@[simp] theorem State.modBundle_now (s : State) (p : Nat) (f : Bundle → Bundle) : (s.modBundle p f).now = s.now := rfl
@[simp] theorem State.modBundle_mem (s : State) (p : Nat) (f : Bundle → Bundle) : (s.modBundle p f).mem = s.mem := rfl
@[simp] theorem State.modBundle_hostMem (s : State) (p : Nat) (f : Bundle → Bundle) : (s.modBundle p f).hostMem = s.hostMem := rfl
@[simp] theorem State.modBundle_foreignMem (s : State) (p : Nat) (f : Bundle → Bundle) : (s.modBundle p f).foreignMem = s.foreignMem := rfl
@[simp] theorem State.modBundle_grains (s : State) (p : Nat) (f : Bundle → Bundle) : (s.modBundle p f).grains = s.grains := rfl
@[simp] theorem State.modBundle_sectors (s : State) (p : Nat) (f : Bundle → Bundle) : (s.modBundle p f).sectors = s.sectors := rfl
@[simp] theorem State.modBundle_pages (s : State) (p : Nat) (f : Bundle → Bundle) : (s.modBundle p f).pages = s.pages := rfl
@[simp] theorem State.modBundle_threads (s : State) (p : Nat) (f : Bundle → Bundle) : (s.modBundle p f).threads = s.threads := rfl
@[simp] theorem State.modBundle_groups (s : State) (p : Nat) (f : Bundle → Bundle) : (s.modBundle p f).groups = s.groups := rfl
@[simp] theorem State.modBundle_wgs (s : State) (p : Nat) (f : Bundle → Bundle) : (s.modBundle p f).wgs = s.wgs := rfl
@[simp] theorem State.modBundle_turn (s : State) (p : Nat) (f : Bundle → Bundle) : (s.modBundle p f).turn = s.turn := rfl
@[simp] theorem State.modBundle_cus (s : State) (p : Nat) (f : Bundle → Bundle) : (s.modBundle p f).cus = s.cus := rfl
@[simp] theorem State.modBundle_cores (s : State) (p : Nat) (f : Bundle → Bundle) : (s.modBundle p f).cores = s.cores := rfl
@[simp] theorem State.modBundle_accs (s : State) (p : Nat) (f : Bundle → Bundle) : (s.modBundle p f).accs = s.accs := rfl
@[simp] theorem State.modBundle_batches (s : State) (p : Nat) (f : Bundle → Bundle) : (s.modBundle p f).batches = s.batches := rfl
@[simp] theorem State.modBundle_cmds (s : State) (p : Nat) (f : Bundle → Bundle) : (s.modBundle p f).cmds = s.cmds := rfl
@[simp] theorem State.modBundle_mxops (s : State) (p : Nat) (f : Bundle → Bundle) : (s.modBundle p f).mxops = s.mxops := rfl
@[simp] theorem State.modBundle_msgs (s : State) (p : Nat) (f : Bundle → Bundle) : (s.modBundle p f).msgs = s.msgs := rfl
@[simp] theorem State.modBundle_launches (s : State) (p : Nat) (f : Bundle → Bundle) : (s.modBundle p f).launches = s.launches := rfl
@[simp] theorem State.modBundle_ctxs (s : State) (p : Nat) (f : Bundle → Bundle) : (s.modBundle p f).ctxs = s.ctxs := rfl
@[simp] theorem State.modBundle_parts (s : State) (p : Nat) (f : Bundle → Bundle) : (s.modBundle p f).parts = s.parts := rfl
@[simp] theorem State.modBundle_channels (s : State) (p : Nat) (f : Bundle → Bundle) : (s.modBundle p f).channels = s.channels := rfl
@[simp] theorem State.modBundle_passes (s : State) (p : Nat) (f : Bundle → Bundle) : (s.modBundle p f).passes = s.passes := rfl
@[simp] theorem State.modBundle_tris (s : State) (p : Nat) (f : Bundle → Bundle) : (s.modBundle p f).tris = s.tris := rfl
@[simp] theorem State.modBundle_frags (s : State) (p : Nat) (f : Bundle → Bundle) : (s.modBundle p f).frags = s.frags := rfl
@[simp] theorem State.modBundle_pkg (s : State) (p : Nat) (f : Bundle → Bundle) : (s.modBundle p f).pkg = s.pkg := rfl
@[simp] theorem State.modBundle_mismatch (s : State) (p : Nat) (f : Bundle → Bundle) : (s.modBundle p f).mismatch = s.mismatch := rfl
@[simp] theorem State.modBundle_cycle (s : State) (p : Nat) (f : Bundle → Bundle) : (s.modBundle p f).cycle = s.cycle := rfl
@[simp] theorem State.modBundle_lastSc (s : State) (p : Nat) (f : Bundle → Bundle) : (s.modBundle p f).lastSc = s.lastSc := rfl
@[simp] theorem State.modBundle_agenda (s : State) (p : Nat) (f : Bundle → Bundle) : (s.modBundle p f).agenda = s.agenda := rfl
@[simp] theorem State.modBundle_fresh (s : State) (p : Nat) (f : Bundle → Bundle) : (s.modBundle p f).fresh = s.fresh := rfl

@[simp] theorem State.modPkg_now (s : State) (f : Package → Package) : (s.modPkg f).now = s.now := rfl
@[simp] theorem State.modPkg_mem (s : State) (f : Package → Package) : (s.modPkg f).mem = s.mem := rfl
@[simp] theorem State.modPkg_hostMem (s : State) (f : Package → Package) : (s.modPkg f).hostMem = s.hostMem := rfl
@[simp] theorem State.modPkg_foreignMem (s : State) (f : Package → Package) : (s.modPkg f).foreignMem = s.foreignMem := rfl
@[simp] theorem State.modPkg_grains (s : State) (f : Package → Package) : (s.modPkg f).grains = s.grains := rfl
@[simp] theorem State.modPkg_sectors (s : State) (f : Package → Package) : (s.modPkg f).sectors = s.sectors := rfl
@[simp] theorem State.modPkg_pages (s : State) (f : Package → Package) : (s.modPkg f).pages = s.pages := rfl
@[simp] theorem State.modPkg_threads (s : State) (f : Package → Package) : (s.modPkg f).threads = s.threads := rfl
@[simp] theorem State.modPkg_groups (s : State) (f : Package → Package) : (s.modPkg f).groups = s.groups := rfl
@[simp] theorem State.modPkg_wgs (s : State) (f : Package → Package) : (s.modPkg f).wgs = s.wgs := rfl
@[simp] theorem State.modPkg_pipes (s : State) (f : Package → Package) : (s.modPkg f).pipes = s.pipes := rfl
@[simp] theorem State.modPkg_turn (s : State) (f : Package → Package) : (s.modPkg f).turn = s.turn := rfl
@[simp] theorem State.modPkg_cus (s : State) (f : Package → Package) : (s.modPkg f).cus = s.cus := rfl
@[simp] theorem State.modPkg_cores (s : State) (f : Package → Package) : (s.modPkg f).cores = s.cores := rfl
@[simp] theorem State.modPkg_accs (s : State) (f : Package → Package) : (s.modPkg f).accs = s.accs := rfl
@[simp] theorem State.modPkg_batches (s : State) (f : Package → Package) : (s.modPkg f).batches = s.batches := rfl
@[simp] theorem State.modPkg_cmds (s : State) (f : Package → Package) : (s.modPkg f).cmds = s.cmds := rfl
@[simp] theorem State.modPkg_mxops (s : State) (f : Package → Package) : (s.modPkg f).mxops = s.mxops := rfl
@[simp] theorem State.modPkg_msgs (s : State) (f : Package → Package) : (s.modPkg f).msgs = s.msgs := rfl
@[simp] theorem State.modPkg_launches (s : State) (f : Package → Package) : (s.modPkg f).launches = s.launches := rfl
@[simp] theorem State.modPkg_ctxs (s : State) (f : Package → Package) : (s.modPkg f).ctxs = s.ctxs := rfl
@[simp] theorem State.modPkg_parts (s : State) (f : Package → Package) : (s.modPkg f).parts = s.parts := rfl
@[simp] theorem State.modPkg_channels (s : State) (f : Package → Package) : (s.modPkg f).channels = s.channels := rfl
@[simp] theorem State.modPkg_passes (s : State) (f : Package → Package) : (s.modPkg f).passes = s.passes := rfl
@[simp] theorem State.modPkg_tris (s : State) (f : Package → Package) : (s.modPkg f).tris = s.tris := rfl
@[simp] theorem State.modPkg_frags (s : State) (f : Package → Package) : (s.modPkg f).frags = s.frags := rfl
@[simp] theorem State.modPkg_mismatch (s : State) (f : Package → Package) : (s.modPkg f).mismatch = s.mismatch := rfl
@[simp] theorem State.modPkg_cycle (s : State) (f : Package → Package) : (s.modPkg f).cycle = s.cycle := rfl
@[simp] theorem State.modPkg_lastSc (s : State) (f : Package → Package) : (s.modPkg f).lastSc = s.lastSc := rfl
@[simp] theorem State.modPkg_agenda (s : State) (f : Package → Package) : (s.modPkg f).agenda = s.agenda := rfl
@[simp] theorem State.modPkg_fresh (s : State) (f : Package → Package) : (s.modPkg f).fresh = s.fresh := rfl

@[simp] theorem State.addAcc_now (s : State) (a : Access) : (s.addAcc a).now = s.now := rfl
@[simp] theorem State.addAcc_mem (s : State) (a : Access) : (s.addAcc a).mem = s.mem := rfl
@[simp] theorem State.addAcc_hostMem (s : State) (a : Access) : (s.addAcc a).hostMem = s.hostMem := rfl
@[simp] theorem State.addAcc_foreignMem (s : State) (a : Access) : (s.addAcc a).foreignMem = s.foreignMem := rfl
@[simp] theorem State.addAcc_grains (s : State) (a : Access) : (s.addAcc a).grains = s.grains := rfl
@[simp] theorem State.addAcc_sectors (s : State) (a : Access) : (s.addAcc a).sectors = s.sectors := rfl
@[simp] theorem State.addAcc_pages (s : State) (a : Access) : (s.addAcc a).pages = s.pages := rfl
@[simp] theorem State.addAcc_threads (s : State) (a : Access) : (s.addAcc a).threads = s.threads := rfl
@[simp] theorem State.addAcc_groups (s : State) (a : Access) : (s.addAcc a).groups = s.groups := rfl
@[simp] theorem State.addAcc_wgs (s : State) (a : Access) : (s.addAcc a).wgs = s.wgs := rfl
@[simp] theorem State.addAcc_pipes (s : State) (a : Access) : (s.addAcc a).pipes = s.pipes := rfl
@[simp] theorem State.addAcc_turn (s : State) (a : Access) : (s.addAcc a).turn = s.turn := rfl
@[simp] theorem State.addAcc_cus (s : State) (a : Access) : (s.addAcc a).cus = s.cus := rfl
@[simp] theorem State.addAcc_cores (s : State) (a : Access) : (s.addAcc a).cores = s.cores := rfl
@[simp] theorem State.addAcc_batches (s : State) (a : Access) : (s.addAcc a).batches = s.batches := rfl
@[simp] theorem State.addAcc_cmds (s : State) (a : Access) : (s.addAcc a).cmds = s.cmds := rfl
@[simp] theorem State.addAcc_mxops (s : State) (a : Access) : (s.addAcc a).mxops = s.mxops := rfl
@[simp] theorem State.addAcc_msgs (s : State) (a : Access) : (s.addAcc a).msgs = s.msgs := rfl
@[simp] theorem State.addAcc_launches (s : State) (a : Access) : (s.addAcc a).launches = s.launches := rfl
@[simp] theorem State.addAcc_ctxs (s : State) (a : Access) : (s.addAcc a).ctxs = s.ctxs := rfl
@[simp] theorem State.addAcc_parts (s : State) (a : Access) : (s.addAcc a).parts = s.parts := rfl
@[simp] theorem State.addAcc_channels (s : State) (a : Access) : (s.addAcc a).channels = s.channels := rfl
@[simp] theorem State.addAcc_passes (s : State) (a : Access) : (s.addAcc a).passes = s.passes := rfl
@[simp] theorem State.addAcc_tris (s : State) (a : Access) : (s.addAcc a).tris = s.tris := rfl
@[simp] theorem State.addAcc_frags (s : State) (a : Access) : (s.addAcc a).frags = s.frags := rfl
@[simp] theorem State.addAcc_pkg (s : State) (a : Access) : (s.addAcc a).pkg = s.pkg := rfl
@[simp] theorem State.addAcc_mismatch (s : State) (a : Access) : (s.addAcc a).mismatch = s.mismatch := rfl
@[simp] theorem State.addAcc_cycle (s : State) (a : Access) : (s.addAcc a).cycle = s.cycle := rfl
@[simp] theorem State.addAcc_lastSc (s : State) (a : Access) : (s.addAcc a).lastSc = s.lastSc := rfl
@[simp] theorem State.addAcc_agenda (s : State) (a : Access) : (s.addAcc a).agenda = s.agenda := rfl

What needs to be done> Transcribe the material exactly, stopping after the "p f).sectors = s.sectors := rfl" line.

Answer box>
@[simp] theorem State.modBundle_now (s : State) (p : Nat) (f : Bundle → Bundle) : (s.modBundle p f).now = s.now := rfl
@[simp] theorem State.modBundle_mem (s : State) (p : Nat) (f : Bundle → Bundle) : (s.modBundle p f).mem = s.mem := rfl
@[simp] theorem State.modBundle_hostMem (s : State) (p : Nat) (f : Bundle → Bundle) : (s.modBundle p f).hostMem = s.hostMem := rfl
@[simp] theorem State.modBundle_foreignMem (s : State) (p : Nat) (f : Bundle → Bundle) : (s.modBundle p f).foreignMem = s.foreignMem := rfl
@[simp] theorem State.modBundle_grains (s : State) (p : Nat) (f : Bundle → Bundle) : (s.modBundle p f).grains = s.grains := rfl
@[simp] theorem State.modBundle_sectors (s : State) (p : Nat) (f : Bundle → Bundle) : (s.modBundle p f).sectors = s.sectors := rfl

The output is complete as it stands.